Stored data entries
/-- A pace step of a FILL writes its value to the next entries of the captured footprint in the window's order, as
many as the allowance gives, and to no other; it does not move the cursor; when the last entry is written it ends
with DONE and width times height, and the same pace step goes on from there with the waiting jobs (R86, R90, R94,
R96). -/
def Obligations.PaceStepFillsTheFootprint : Prop :=
  ∀ (s : State) (tag : Half) (value : Byte) (win : Window) (written : Nat),
    262144 ≤ s.store.progress → s.writer.running = some ⟨tag, .fill value win written⟩ →
    s.writer.inStore = true → 0 < s.writer.allowance → s.store.wf →
    let m := min s.writer.allowance (win.width * win.height - written)
    ∃ t, t = { s with store := t.store, writer := t.writer, commands := t.commands, up := t.up }
      ∧ (∀ a, t.store.read a =
          if ∃ k, k < m ∧ win.entryAt (written + k) = a then value else s.store.read a)
      ∧ (if written + m < win.width * win.height then
          t.writer = { s.writer with running := some ⟨tag, .fill value win (written + m)⟩, allowance := 0 }
          ∧ t.commands = s.commands ∧ t.up = s.up
          ∧ exec .paceStep s = .next t
        else
          t.writer = { s.writer with running := none, allowance := s.writer.allowance - m }
          ∧ s.jobAnswered t tag 0x12 .done none (bytes3 (win.width * win.height))
          ∧ s.paceGoesOnFrom t)

/-- A pace step of a WRITE at the k-th position of the window lays its pixels down in list order along the window's
order, as many as the allowance and the window give, at no other entry; it ends with DONE when every pixel is
written or the cursor is EXHAUSTED, the rest discarded and counted, and the same pace step goes on from there with the
waiting jobs; else the WRITE goes on from the same point at the next pace step (R84, R86, R90, R92, R93, R96). -/
def Obligations.PaceStepWritesRunsAtTheCursor : Prop :=
  ∀ (s : State) (tag : Half) (left : List (Byte × Nat)) (written k : Nat) (win : Window),
    262144 ≤ s.store.progress → s.writer.running = some ⟨tag, .write left written⟩ →
    (∀ r ∈ left, 1 ≤ r.2) → left ≠ [] →
    s.writer.window = some win → win.valid = true → k < win.width * win.height →
    s.writer.cursor = some (win.cursorAt k) → 0 < s.writer.allowance → s.store.wf →
    let values := runValues left
    let m := min s.writer.allowance (min values.length (win.width * win.height - k))
    ∃ t, t = { s with store := t.store, writer := t.writer, commands := t.commands, up := t.up }
      ∧ (∀ j v, j < m → values[j]? = some v → t.store.read (win.entryAt (k + j)) = v)
      ∧ (∀ a, (∀ j, j < m → win.entryAt (k + j) ≠ a) → t.store.read a = s.store.read a)
      ∧ (if m < values.length ∧ k + m < win.width * win.height then
          (∃ left', runValues left' = values.drop m
            ∧ t.writer = { s.writer with
                cursor := some (win.cursorAt (k + m))
                running := some ⟨tag, .write left' (written + m)⟩
                allowance := 0 })
          ∧ t.commands = s.commands ∧ t.up = s.up
          ∧ exec .paceStep s = .next t
        else
          t.writer = { s.writer with
            cursor := some (win.cursorAt (k + m)), running := none, allowance := s.writer.allowance - m }
          ∧ s.jobAnswered t tag 0x11 .done (some (win.cursorAt (k + m)))
            (bytes2 (written + m) ++ bytes2 (values.length - m))
          ∧ s.paceGoesOnFrom t)

/-- A pace step of a READ at the k-th position of the window appends the entries along the window's order, as many as
the allowance, its count and the window give, and changes no entry; it ends with DONE when it has read its count or
the cursor is EXHAUSTED, and the same pace step goes on from there with the waiting jobs (R84, R86, R90, R95, R96). -/
def Obligations.PaceStepReadsAtTheCursor : Prop :=
  ∀ (s : State) (tag : Half) (left k : Nat) (got : List Byte) (win : Window),
    262144 ≤ s.store.progress → s.writer.running = some ⟨tag, .read left got⟩ → 1 ≤ left →
    s.writer.window = some win → win.valid = true → k < win.width * win.height →
    s.writer.cursor = some (win.cursorAt k) → 0 < s.writer.allowance →
    let m := min s.writer.allowance (min left (win.width * win.height - k))
    let list := got ++ (List.range m).map (fun j => s.store.read (win.entryAt (k + j)))
    ∃ t, t = { s with writer := t.writer, commands := t.commands, up := t.up }
      ∧ (if m < left ∧ k + m < win.width * win.height then
          t.writer = { s.writer with
            cursor := some (win.cursorAt (k + m)), running := some ⟨tag, .read (left - m) list⟩, allowance := 0 }
          ∧ t.commands = s.commands ∧ t.up = s.up
          ∧ exec .paceStep s = .next t
        else
          t.writer = { s.writer with
            cursor := some (win.cursorAt (k + m)), running := none, allowance := s.writer.allowance - m }
          ∧ s.jobAnswered t tag 0x13 .done (some (win.cursorAt (k + m))) list
          ∧ s.paceGoesOnFrom t)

__TASK INSTRUCTIONS__
Copy each line of the data that includes the word "Prop".

__EXERCISE ANSWER__
def Obligations.PaceStepFillsTheFootprint : Prop :=
def Obligations.PaceStepWritesRunsAtTheCursor : Prop :=
def Obligations.PaceStepReadsAtTheCursor : Prop :=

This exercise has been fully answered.